# Chicken For King!!!



## LittleWings (Jul 15, 2013)

That is one crazy chicken. 
How much is that in American dollars?


----------



## chickenking (Feb 10, 2014)

The price of 1 chicken for breeding purpose in vn is 1000usd


----------



## LittleWings (Jul 15, 2013)

Thats a little high for me. Thanks!


----------



## matt_kas (Mar 11, 2013)

same here, It would be the talk of the town though!


----------



## chickenking (Feb 10, 2014)

In VN, it's a very rare and highly valued breed


----------



## jeanne (Nov 14, 2013)

What happen to the picture.
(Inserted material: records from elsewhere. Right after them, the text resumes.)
-- ==== Sys2Proof/Machine/Step.lean ====
section
/-! DEFINITION. One step of the core (30_encoding.md R80) and the placing of an instruction where it fetches. -/

namespace Sys2Proof.Machine

open Sys2Proof

/-- `step(RND)` (30_encoding.md R80): a halted core does nothing (R81); otherwise fetch, decode, execute, tick, or the entry
of the first fault. RND comes from the free value `Config.rnd`. -/
def step (s : State) : Host.Outcome State Fault Refusal :=
  if s.halted then .next s
  else
    match s.fetchDecode with
    | .error (f, info) => .next (s.raiseFault f info)
    | .ok i => endOutcome (exec i s)

/-- The state with the table word `w` of `nbits` bits stored at pc and pc + 1, in the byte order of 20_memory.md R69. It
stands for the part of a program load that matters to the next step (notes/assumptions/6.md). -/
def State.withFetchWord (s : State) (nbits w : Nat) : State :=
  (s.writeByte s.pc.toNat (hiByte (tableWord nbits w))).writeByte (s.pc.toNat + 1) (loByte (tableWord nbits w))

end Sys2Proof.Machine
end

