/-- FX0A: the lowest-numbered pressed key goes to VX; with no key pressed nothing changes and pc stays, so that the step
changes the timers alone (44_keypad_timers.md R204, R207). -/
def Obligations.KeyWaitResult : Prop :=
  ∀ (x : Reg) (s : State),
    encode (.ldVxK x) = 0xF00A ||| x.setWidth 16 <<< 8 ∧
    (∀ k : Reg, s.keyDown k = true → (∀ j : Reg, j.toNat < k.toNat → s.keyDown j = false) →
      ∃ t, exec (.ldVxK x) s = .next t ∧ (t.reg x).toNat = k.toNat ∧ OtherRegsKept s t x ∧ t.pc = s.pc + 2 ∧
        OnlyRegsAndPcChange s t) ∧
    ((∀ k : Reg, s.keyDown k = false) → exec (.ldVxK x) s = .next s ∧
      (Fetches s (.ldVxK x) → ∃ t, step s = .next t ∧ t = { s with dt := t.dt, st := t.st } ∧
        t.dt.toNat = s.dt.toNat - 1 ∧ t.st.toNat = s.st.toNat - 1))

/-- Waiting is read off the state: the word at pc is an FX0A and no key is pressed (10_state.md R39), and a waiting step leaves
the core waiting. That a halted core does not wait, even where its pc holds an FX0A, is the model's choice
(notes/assumptions/13.md): it is the running that `Fetches` asks for. -/
def Obligations.WaitingReadOffState : Prop :=
  ∀ s : State,
    (s.waiting = true ↔ (∃ x, Fetches s (.ldVxK x)) ∧ ∀ k : Reg, s.keyDown k = false) ∧
    (s.waiting = true → ∃ t, step s = .next t ∧ t.waiting = true)

/-- FX07, FX15, FX18: the transfers between VX and the timers; the tick of the same step comes after them, so FX07 reads DT
before it, and n > 0 written to a timer is n - 1 after the step (44_keypad_timers.md R203, R205, R206). -/
def Obligations.TimerTransferResults : Prop :=
  ∀ (x : Reg) (s : State),
    (encode (.ldVxDt x) = 0xF007 ||| x.setWidth 16 <<< 8 ∧
      (∃ t, exec (.ldVxDt x) s = .next t ∧ t.reg x = s.dt ∧ OtherRegsKept s t x ∧ t.pc = s.pc + 2 ∧
        OnlyRegsAndPcChange s t) ∧
      (Fetches s (.ldVxDt x) → ∃ t, step s = .next t ∧ t.reg x = s.dt ∧ t.dt.toNat = s.dt.toNat - 1)) ∧
    (encode (.ldDtVx x) = 0xF015 ||| x.setWidth 16 <<< 8 ∧
      (∃ t, exec (.ldDtVx x) s = .next t ∧ t.dt = s.reg x ∧ t.pc = s.pc + 2 ∧
        t = { s with dt := t.dt, pc := t.pc } ∧ SameBytes s t) ∧
      (Fetches s (.ldDtVx x) → ∃ t, step s = .next t ∧ t.dt.toNat = (s.reg x).toNat - 1)) ∧
    (encode (.ldStVx x) = 0xF018 ||| x.setWidth 16 <<< 8 ∧
      (∃ t, exec (.ldStVx x) s = .next t ∧ t.st = s.reg x ∧ t.pc = s.pc + 2 ∧
        t = { s with st := t.st, pc := t.pc } ∧ SameBytes s t) ∧
      (Fetches s (.ldStVx x) → ∃ t, step s = .next t ∧ t.st.toNat = (s.reg x).toNat - 1 ∧
        ((s.reg x).toNat = 1 → t.soundActive = false)))

/-- A program that writes n > 0 to DT sees n - 1 at the earliest FX07 after it, and writing 1 to ST gives no state with sound
active: 70_reset_and_hazards.md R255, which the spec derives from 44_keypad_timers.md R205, R206 and 60_exceptions.md R228. -/
def Obligations.TimerWriteThenRead : Prop :=
  ∀ (x y : Reg) (s : State),
    (Fetches s (.ldDtVx x) → ∃ t, step s = .next t ∧
      (∃ u, exec (.ldVxDt y) t = .next u ∧ (u.reg y).toNat = (s.reg x).toNat - 1) ∧
      (Fetches t (.ldVxDt y) → ∃ u, step t = .next u ∧ (u.reg y).toNat = (s.reg x).toNat - 1)) ∧
    (Fetches s (.ldStVx x) → s.reg x = 1 → ∃ t, step s = .next t ∧ t.soundActive = false)

/-! ### The host's operations -/

/-- Every component of the spec's state has its value of 10_state.md R49 right after reset, and after reset() from any state,
halted or not (70_reset_and_hazards.md R250). The font bytes are those of the parameter FONT, by name. -/
def Obligations.ResetValues : Prop :=
  ∀ s t : State, t = State.reset ∨ s.hostMove .reset = .next t →
    (∀ a, a < 0x1000 → t.readByte a = if 0x050 ≤ a ∧ a < 0x0A0 then fontTable.getD (a - 0x050) 0 else 0) ∧
    (∀ r : Reg, t.reg r = 0 ∧ t.stack[r.toNat] = 0 ∧ t.keyDown r = false) ∧
    t.i = 0 ∧ t.pc = 0x200 ∧ t.sp = 0 ∧ t.dt = 0 ∧ t.st = 0 ∧ (∀ x y, x < 64 → y < 32 → t.pixel x y = false) ∧
    t.dirty = false ∧ t.faultCode.code = 0 ∧ t.faultPc = 0 ∧ t.faultInfo = 0

/-- load(bytes) copies the program to 0x200 and up and changes nothing else; a longer program than 3584 bytes is refused
whole (70_reset_and_hazards.md R252, 60_exceptions.md R238). -/
def Obligations.LoadCopiesProgram : Prop :=
  ∀ (s : State) (bytes : List Byte),
    (bytes.length > 3584 → s.load bytes = (.loadError, s)) ∧
    (bytes.length ≤ 3584 → ∃ t, s.load bytes = (.ok, t) ∧
      (∀ k, k < bytes.length → t.readByte (0x200 + k) = bytes.getD k 0) ∧
      SameBytesOutside s t 0x200 bytes.length ∧ t = { s with mem := t.mem })

/-- The glyph of a digit: FX29 with VX = d in 0..15 points I at its five bytes right after reset, and only bits 7..4 of a font
byte are set (20_memory.md R64, 43_index_memory.md R183). The bytes are the parameter FONT, by name. -/
def Obligations.GlyphOfDigit : Prop :=
  ∀ (d x : Reg) (k : Nat), k < 5 →
    ∃ t, exec (.ldFVx x) (State.reset.setReg x (d.setWidth 8)) = .next t ∧
      t.readByte (t.i.toNat + k) = (fontGlyphs.getD d.toNat []).getD k 0 ∧
      (t.readByte (t.i.toNat + k)).toNat % 16 = 0

/-- The host's reading ports: read_dirty answers the flag and clears it alone, sound is active exactly while ST is not 0, the
fault port answers the fault status, and a step's result is 0 exactly when the core still runs after it (10_state.md R43,
R44, R45, R48). -/
def Obligations.HostPortsRead : Prop :=
  ∀ s : State,
    s.readDirty.1 = s.dirty ∧ s.readDirty.2 = { s with dirty := false } ∧
    (s.soundActive = true ↔ s.st.toNat ≠ 0) ∧
    s.readFault = (s.faultCode.code, s.faultPc, s.faultInfo) ∧
    (∀ t, step s = .next t → (t.stepResult = 0 ↔ t.faultCode = .none))
end

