/-- F1. -/
theorem test_ret : runs (step (start 0x00EE fun s =>
    (State.setPc { s with stack := s.stack.set 0 0x200, sp := 1 } 0x30E))) fun t =>
      t.sp == 0 && t.pc == 0x202 && t.stack[0] == 0x200 := by decide
/-- F3. -/
theorem test_jp : runs (step (start 0x1234)) fun t => t.pc == 0x234 := by decide
/-- F7. -/
theorem test_call : runs (step (start 0x2300 fun s => { s with sp := 15 })) fun t =>
    t.stack[15] == 0x200 && t.sp == 16 && t.pc == 0x300 := by decide
/-- F9, F10. -/
theorem test_seImm : runs (step (start 0x3342 (·.setReg 3 0x42))) (·.pc == 0x204) ∧
    runs (step (start 0x3341 (·.setReg 3 0x42))) (·.pc == 0x202) := by decide
/-- F11, F12. -/
theorem test_sneImm : runs (step (start 0x4341 (·.setReg 3 0x42))) (·.pc == 0x204) ∧
    runs (step (start 0x4342 (·.setReg 3 0x42))) (·.pc == 0x202) := by decide
/-- F13, F14. -/
theorem test_seReg : runs (step (start 0x5120 fun s => (s.setReg 1 7).setReg 2 7)) (·.pc == 0x204) ∧
    runs (step (start 0x5120 fun s => (s.setReg 1 7).setReg 2 8)) (·.pc == 0x202) := by decide
/-- F16, F17. -/
theorem test_sneReg : runs (step (start 0x9120 fun s => (s.setReg 1 7).setReg 2 8)) (·.pc == 0x204) ∧
    runs (step (start 0x9120 fun s => (s.setReg 1 7).setReg 2 7)) (·.pc == 0x202) := by decide
/-- F19 and F22: the sum is not reduced mod 4096, and only V0 is added. -/
theorem test_jpV0 : runs (step (start 0xBFFF (·.setReg 0 0xFF))) (·.pc == 0x10FE) ∧
    runs (step (start 0xB201 (·.setReg 5 3))) (·.pc == 0x201) := by decide

/-- A1. -/
theorem test_ldImm : runs (step (start 0x6A2F)) fun t => t.reg 0xA == 0x2F && t.pc == 0x202 := by decide
/-- A3. -/
theorem test_addImm : runs (step (start 0x7001 fun s => (s.setReg 0 0xFF).setReg 0xF 0x55)) fun t =>
    t.reg 0 == 0 && t.reg 0xF == 0x55 := by decide
/-- A6. -/
theorem test_ldReg : runs (step (start 0x8010 (·.setReg 1 0x99))) fun t => t.reg 0 == 0x99 := by decide
/-- A7. -/
theorem test_or : runs (step (start 0x8011 fun s => ((s.setReg 0 0xF0).setReg 1 0x0F).setReg 0xF 0x77)) fun t =>
    t.reg 0 == 0xFF && t.reg 0xF == 0x77 := by decide
/-- A8. -/
theorem test_and : runs (step (start 0x8012 fun s => (s.setReg 0 0xF0).setReg 1 0x3C)) fun t => t.reg 0 == 0x30 := by decide
/-- A9. -/
theorem test_xor : runs (step (start 0x8013 fun s => (s.setReg 0 0xFF).setReg 1 0x0F)) fun t => t.reg 0 == 0xF0 := by decide
/-- A13. -/
theorem test_addReg : runs (step (start 0x8014 fun s => (s.setReg 0 0xFF).setReg 1 1)) fun t =>
    t.reg 0 == 0 && t.reg 0xF == 1 := by decide
/-- A17: the carry wins over the sum in VF. -/
theorem test_addReg_vf : runs (step (start 0x8F14 fun s => (s.setReg 0xF 0xFF).setReg 1 1)) fun t =>
    t.reg 0xF == 1 := by decide
/-- A22 (90_conflicts.md C3): equal operands clear the flag. -/
theorem test_sub : runs (step (start 0x8015 fun s => (s.setReg 0 5).setReg 1 5)) fun t =>
    t.reg 0 == 0 && t.reg 0xF == 0 := by decide
/-- A24 and A25: the subtraction reads the flag just written. -/
theorem test_sub_vf : runs (step (start 0x8F15 fun s => (s.setReg 0xF 5).setReg 1 3)) (fun t => t.reg 0xF == 0xFE) ∧
    runs (step (start 0x80F5 fun s => (s.setReg 0 5).setReg 0xF 3)) (fun t => t.reg 0xF == 1 && t.reg 0 == 4) := by decide
/-- A30. -/
theorem test_shr : runs (step (start 0x8206 (·.setReg 2 0xFF))) fun t => t.reg 2 == 0x7F && t.reg 0xF == 1 := by decide
/-- A31. -/
theorem test_shr_vf : runs (step (start 0x8F06 (·.setReg 0xF 0xFF))) fun t => t.reg 0xF == 0 := by decide
/-- A33. -/
theorem test_subn : runs (step (start 0x8017 fun s => (s.setReg 0 5).setReg 1 3)) fun t =>
    t.reg 0 == 0xFE && t.reg 0xF == 0 := by decide
/-- A35. -/
theorem test_subn_vf : runs (step (start 0x8F17 fun s => (s.setReg 0xF 3).setReg 1 5)) fun t => t.reg 0xF == 4 := by decide
/-- A37. -/
theorem test_shl : runs (step (start 0x820E (·.setReg 2 0x81))) fun t => t.reg 2 == 0x02 && t.reg 0xF == 1 := by decide
/-- A40. -/
theorem test_shl_vf : runs (step (start 0x8F0E (·.setReg 0xF 0x80))) fun t => t.reg 0xF == 0x02 := by decide
/-- A43 and A44, for every random byte. -/
theorem test_rnd : (∃ t, step (start 0xC300) = .next t ∧ t.reg 3 = 0) ∧
    ∃ t, step (start 0xC3FF) = .next t ∧ t.reg 3 = Config.rnd (start 0xC3FF).rndCount := by
  refine ⟨⟨_, rfl, ?_⟩, ⟨_, rfl, ?_⟩⟩
  · exact BitVec.and_zero
  · exact BitVec.and_allOnes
Wanted to show my husband who's from the Philippines

Sent from my SCH-I535 using Chicken Forum mobile app


----------



## LittleWings (Jul 15, 2013)

This was the video
https://www.youtube.com/watch? v=D4Hc3pqWyi0&feature=youtube_gdata_playe


----------



## powderhogg01 (Jun 4, 2013)

I do not see practicality of this creature.. what an odd ball ugly looking bird.... but talk about meaty legs... haha.. pickled chickens feet for days!!!! but at the price of an automobile... I would have to say no thanks... plus I dont think they would free range on my mountain side house..


----------



## hellofromtexas (Feb 16, 2014)

This chicken is not my cup of tea on price or appearance. However, I do see the value of it in preserving culture and heritage.


----------